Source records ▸

-- ==== Sys2Proof/Machine/Tiles.lean ====
section
/-! DEFINITION. What happens to a tile after its last slice: ramps (spec/03_tumbler_and_cylinder.md R60, R61), the swap into a
drain buffer, the checksum verdict (R58, R62 to R65), and the replay of a failed tile (R67 to R69). -/

namespace Sys2Proof

/-- RAMP_UP (R60): a tumbler at rest switches its columns on over 32 cycles, in which a slice waits. -/
def Main.rampUp (m : Main) (t : Nat) : Main :=
  let x := m.tum t
  if x.ramp = .rest then (m.setTum t { x with ramp := .on }).count 0x09 (tumCyl t) 32 else m

/-- RAMP_DOWN (R60): a tumbler that no slice entered for four cycles switches its columns off. -/
def Main.rampDown (m : Main) (t : Nat) : Main := m.setTum t { m.tum t with ramp := .rest }

/-- RAMP_RESUME (R61): a ramp-down stopped after so many cycles; the columns come back on over as many. -/
def Main.rampResume (m : Main) (t n : Nat) : Main :=
  if (m.tum t).ramp = .on then m.count 0x09 (tumCyl t) n else m

/-- Drained rows as the physical part shows them: pin `64 i + j` altered by a mask where the command names an upset. -/
def upsetRows (rows : List (List Word)) (up : List (Nat × Word)) : List (List Word) :=
  rows.zipIdx.map fun r => r.1.zipIdx.map fun c =>
    (up.filter fun q => q.1 == 64 * r.2 + c.2).foldl (fun w q => w ^^^ q.2) c.1

/-- A buffer of a tumbler set; a narrow tile takes both (R58). -/
def setBuf (t : Tum) (c : TileCfg) (b : Nat) (v : BufSt) : Tum :=
  if tileMode c = .narrow then { t with buf0 := v, buf1 := v }
  else if b = 0 then { t with buf0 := v } else { t with buf1 := v }

/-- The free buffer the next tile takes, if one is. -/
def freeFor (t : Tum) (c : TileCfg) : Option Nat :=
  let e := fun b => bufOf t b == BufSt.empty
  if tileMode c = .narrow then if e 0 && e 1 then some 0 else none
  else if e t.next then some t.next else if e (1 - t.next) then some (1 - t.next) else none

/-- Codes of the line kinds (Table 3-8). -/
def lineKindCode : LineKind → Nat
  | .row => 0 | .column => 1 | .corner => 2

/-- A failed verdict recorded in CYL_TILE_ERR (Table 3-8): a record that stands is kept, and overrun is set. Answers
whether this failure is the one recorded. -/
def Main.recordTile (m : Main) (t : Nat) (l : LineRef) : Main × Bool :=
  let c := tumCyl t
  if m.bit (F.CYL_TILE_ERR_valid c) then (m.setFld (F.CYL_TILE_ERR_overrun c) 1, false)
  else
    (m.setWord (0x20008 + c * 0x400) (BitVec.ofNat 32
      (t + l.line % 256 * 2 ^ 9 + lineKindCode l.kind * 2 ^ 17
        + 2 ^ 20 * b2n (m.bit (F.CYL_TILE_ERR_overrun c)) + 2 ^ 31)), true)

/-- TILE_SWAP (R58, R64, R65, R67): a whole tile passes to a free buffer and drains; its lines are compared. A tile that
passes is released to its readers; one that fails is held for its replay. -/
def Main.tileSwap (m : Main) (t : Nat) (up : List (Nat × Word)) : Main :=
  let x := m.tum t
  match x.tile, x.start with
  | some y, some st =>
    if y.done < y.cfg.k then m
    else
      match freeFor x y.cfg with
      | none => (m.setTum t { x with swapWait := true }).count 0x08 (tumCyl t) 1
      | some b =>
        let rows := upsetRows (drainRows y) up
        let d : Drained := { cfg := y.cfg, rows := rows, e0r := y.e0r, e0c := y.e0c }
        let ls := tileLines y rows
        let c := tumCyl t
        let m := m.count 0x10 c (skipCount ls)
        let x := { x with tile := none, start := none, slices := [], guard := [], swapWait := false, next := 1 - b }
        match firstFail ls with
        | none => m.setTum t (setBuf x y.cfg b (.ready d))
        | some l =>
          let r := m.recordTile t l
          let f : Failed := { start := st, slices := (m.tum t).slices, buf := b, members := (m.tum t).members
                              guard := (m.tum t).guard, recorded := r.2 }
          (r.1.count 0x11 c 1).setTum t { setBuf x y.cfg b (.held d) with
            failed := (if r.2 then x.failed.map fun g => { g with recorded := false } else x.failed) ++ [f] }
  | _, _ => m

/-- REPLAY_HOLD_ARRIVAL (R67, order 2; R69): a failed tile's hold joins its ward's queue, and the ward's resources stop. -/
def Main.replayHold (m : Main) (t : Nat) : Main :=
  let w := t / 32
  let x := m.ward w
  if (m.tum t).failed.length ≤ x.holds.count t then m
  else
    let m := m.setWard w { x with holds := x.holds ++ [t] }
    match m.instOn w with
    | some (lead, i) => m.setInst lead { i with replayHeld := true }
    | none => m

/-- A tile computed again from its start and slices (R67, order 5). -/
def replayTile (f : Failed) : Tile := f.slices.foldl (fun t s => tileSlice s t) f.start

/-- A replay's failure recorded (Table 3-8): in the record that the tile's first failure still holds, else as a failure of its
own. -/
def Main.recordReplay (m : Main) (t : Nat) (f : Failed) (l : LineRef) : Main :=
  let c := tumCyl t
  if f.recorded && m.bit (F.CYL_TILE_ERR_valid c) && m.fld (F.CYL_TILE_ERR_tumbler c) == t then
    m.setFld (F.CYL_TILE_ERR_replay_failed c) 1
  else
    let r := m.recordTile t l
    if r.2 then
      (r.1.setTum t { r.1.tum t with failed := (r.1.tum t).failed.map fun g => { g with recorded := false } }).setFld
        (F.CYL_TILE_ERR_replay_failed c) 1
    else r.1

/-- REPLAY_VERDICT (R67, orders 6 and 7; R68): the first hold's tile is computed again. A pass gives its contexts
DONE_REPLAYED; a second failure marks the cylinder suspect and faults the rows' contexts. Either way the buffer is released. -/
def Main.replayVerdict (m : Main) (t : Nat) (up : List (Nat × Word)) : Main :=
  let w := t / 32
  let x := m.tum t
  match (m.ward w).holds, x.failed with
  | h :: hs, f :: fs =>
    if h ≠ t then m
    else
      let y := replayTile f
      let rows := upsetRows (drainRows y) up
      let d : Drained := { cfg := y.cfg, rows := rows, e0r := y.e0r, e0c := y.e0c }
      let ls := tileLines y rows
      let c := tumCyl t
      let m := (m.setTum t { setBuf x y.cfg f.buf (.ready d) with failed := fs }).updWard w fun q => { q with holds := hs }
      let m := (m.count 0x10 c (skipCount ls)).count 0x13 c (satCount y)
      match m.instOn w, firstFail ls with
      | some (lead, i), none =>
        m.setInst lead { i with members := i.members.map fun z =>
          if (f.members.map (·.contains z.berth)).getD true then { z with replayed := true } else z }
      | none, none => m
      | o, some l =>
        let m := m.recordReplay t f l
        let n := Tab.get ctrDef m.fence.suspect c + 1
        let k := m.err.next
        let i := (o.map (·.2)).getD {}
        let who := firstCtx f.members i
        let m := m.logErr { code := 0x11, status := stChecksum, ctx := who, step := i.step, round := i.round, island := c
                            extra := t, aux1 := (m.word (0x20008 + c * 0x400)).toNat, aux2 := n, pasid := m.pasidOf who }
        let m := match o with
          | some (lead, _) => m.setInst lead (faultMembers f.members stChecksum k (m.inst lead))
          | none => m
        m.markSuspect c t
  | _, _ => m

end Sys2Proof
end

Your task ▸
Repeat each record word for word.

Problem solution ▸
-- ==== Sys2Proof/Machine/Tiles.lean ====
section
/-! DEFINITION. What happens to a tile after its last slice: ramps (spec/03_tumbler_and_cylinder.md R60, R61), the swap into a
drain buffer, the checksum verdict (R58, R62 to R65), and the replay of a failed tile (R67 to R69). -/

namespace Sys2Proof

/-- RAMP_UP (R60): a tumbler at rest switches its columns on over 32 cycles, in which a slice waits. -/
def Main.rampUp (m : Main) (t : Nat) : Main :=
  let x := m.tum t
  if x.ramp = .rest then (m.setTum t { x with ramp := .on }).count 0x09 (tumCyl t) 32 else m

/-- RAMP_DOWN (R60): a tumbler that no slice entered for four cycles switches its columns off. -/
def Main.rampDown (m : Main) (t : Nat) : Main := m.setTum t { m.tum t with ramp := .rest }

/-- RAMP_RESUME (R61): a ramp-down stopped after so many cycles; the columns come back on over as many. -/
def Main.rampResume (m : Main) (t n : Nat) : Main :=
  if (m.tum t).ramp = .on then m.count 0x09 (tumCyl t) n else m

/-- Drained rows as the physical part shows them: pin `64 i + j` altered by a mask where the command names an upset. -/
def upsetRows (rows : List (List Word)) (up : List (Nat × Word)) : List (List Word) :=
  rows.zipIdx.map fun r => r.1.zipIdx.map fun c =>
    (up.filter fun q => q.1 == 64 * r.2 + c.2).foldl (fun w q => w ^^^ q.2) c.1

/-- A buffer of a tumbler set; a narrow tile takes both (R58). -/
def setBuf (t : Tum) (c : TileCfg) (b : Nat) (v : BufSt) : Tum :=
  if tileMode c = .narrow then { t with buf0 := v, buf1 := v }
  else if b = 0 then { t with buf0 := v } else { t with buf1 := v }

/-- The free buffer the next tile takes, if one is. -/
def freeFor (t : Tum) (c : TileCfg) : Option Nat :=
  let e := fun b => bufOf t b == BufSt.empty
  if tileMode c = .narrow then if e 0 && e 1 then some 0 else none
  else if e t.next then some t.next else if e (1 - t.next) then some (1 - t.next) else none

/-- Codes of the line kinds (Table 3-8). -/
def lineKindCode : LineKind → Nat
  | .row => 0 | .column => 1 | .corner => 2

/-- A failed verdict recorded in CYL_TILE_ERR (Table 3-8): a record that stands is kept, and overrun is set. Answers
whether this failure is the one recorded. -/
def Main.recordTile (m : Main) (t : Nat) (l : LineRef) : Main × Bool :=
  let c := tumCyl t
  if m.bit (F.CYL_TILE_ERR_valid c) then (m.setFld (F.CYL_TILE_ERR_overrun c) 1, false)
  else
    (m.setWord (0x20008 + c * 0x400) (BitVec.ofNat 32
      (t + l.line % 256 * 2 ^ 9 + lineKindCode l.kind * 2 ^ 17
        + 2 ^ 20 * b2n (m.bit (F.CYL_TILE_ERR_overrun c)) + 2 ^ 31)), true)

/-- TILE_SWAP (R58, R64, R65, R67): a whole tile passes to a free buffer and drains; its lines are compared. A tile that
passes is released to its readers; one that fails is held for its replay. -/
def Main.tileSwap (m : Main) (t : Nat) (up : List (Nat × Word)) : Main :=
  let x := m.tum t
  match x.tile, x.start with
  | some y, some st =>
    if y.done < y.cfg.k then m
    else
      match freeFor x y.cfg with
      | none => (m.setTum t { x with swapWait := true }).count 0x08 (tumCyl t) 1
      | some b =>
        let rows := upsetRows (drainRows y) up
        let d : Drained := { cfg := y.cfg, rows := rows, e0r := y.e0r, e0c := y.e0c }
        let ls := tileLines y rows
        let c := tumCyl t
        let m := m.count 0x10 c (skipCount ls)
        let x := { x with tile := none, start := none, slices := [], guard := [], swapWait := false, next := 1 - b }
        match firstFail ls with
        | none => m.setTum t (setBuf x y.cfg b (.ready d))
        | some l =>
          let r := m.recordTile t l
          let f : Failed := { start := st, slices := (m.tum t).slices, buf := b, members := (m.tum t).members
                              guard := (m.tum t).guard, recorded := r.2 }
          (r.1.count 0x11 c 1).setTum t { setBuf x y.cfg b (.held d) with
            failed := (if r.2 then x.failed.map fun g => { g with recorded := false } else x.failed) ++ [f] }
  | _, _ => m

/-- REPLAY_HOLD_ARRIVAL (R67, order 2; R69): a failed tile's hold joins its ward's queue, and the ward's resources stop. -/
def Main.replayHold (m : Main) (t : Nat) : Main :=
  let w := t / 32
  let x := m.ward w
  if (m.tum t).failed.length ≤ x.holds.count t then m
  else
    let m := m.setWard w { x with holds := x.holds ++ [t] }
    match m.instOn w with
    | some (lead, i) => m.setInst lead { i with replayHeld := true }
    | none => m

/-- A tile computed again from its start and slices (R67, order 5). -/
def replayTile (f : Failed) : Tile := f.slices.foldl (fun t s => tileSlice s t) f.start

/-- A replay's failure recorded (Table 3-8): in the record that the tile's first failure still holds, else as a failure of its
own. -/
def Main.recordReplay (m : Main) (t : Nat) (f : Failed) (l : LineRef) : Main :=
  let c := tumCyl t
  if f.recorded && m.bit (F.CYL_TILE_ERR_valid c) && m.fld (F.CYL_TILE_ERR_tumbler c) == t then
    m.setFld (F.CYL_TILE_ERR_replay_failed c) 1
  else
    let r := m.recordTile t l
    if r.2 then
      (r.1.setTum t { r.1.tum t with failed := (r.1.tum t).failed.map fun g => { g with recorded := false } }).setFld
        (F.CYL_TILE_ERR_replay_failed c) 1
    else r.1

/-- REPLAY_VERDICT (R67, orders 6 and 7; R68): the first hold's tile is computed again. A pass gives its contexts
DONE_REPLAYED; a second failure marks the cylinder suspect and faults the rows' contexts. Either way the buffer is released. -/
def Main.replayVerdict (m : Main) (t : Nat) (up : List (Nat × Word)) : Main :=
  let w := t / 32
  let x := m.tum t
  match (m.ward w).holds, x.failed with
  | h :: hs, f :: fs =>
    if h ≠ t then m
    else
      let y := replayTile f
      let rows := upsetRows (drainRows y) up
      let d : Drained := { cfg := y.cfg, rows := rows, e0r := y.e0r, e0c := y.e0c }
      let ls := tileLines y rows
      let c := tumCyl t
      let m := (m.setTum t { setBuf x y.cfg f.buf (.ready d) with failed := fs }).updWard w fun q => { q with holds := hs }
      let m := (m.count 0x10 c (skipCount ls)).count 0x13 c (satCount y)
      match m.instOn w, firstFail ls with
      | some (lead, i), none =>
        m.setInst lead { i with members := i.members.map fun z =>
          if (f.members.map (·.contains z.berth)).getD true then { z with replayed := true } else z }
      | none, none => m
      | o, some l =>
        let m := m.recordReplay t f l
        let n := Tab.get ctrDef m.fence.suspect c + 1
        let k := m.err.next
        let i := (o.map (·.2)).getD {}
        let who := firstCtx f.members i
        let m := m.logErr { code := 0x11, status := stChecksum, ctx := who, step := i.step, round := i.round, island := c
                            extra := t, aux1 := (m.word (0x20008 + c * 0x400)).toNat, aux2 := n, pasid := m.pasidOf who }
        let m := match o with
          | some (lead, _) => m.setInst lead (faultMembers f.members stChecksum k (m.inst lead))
          | none => m
        m.markSuspect c t
  | _, _ => m

end Sys2Proof
end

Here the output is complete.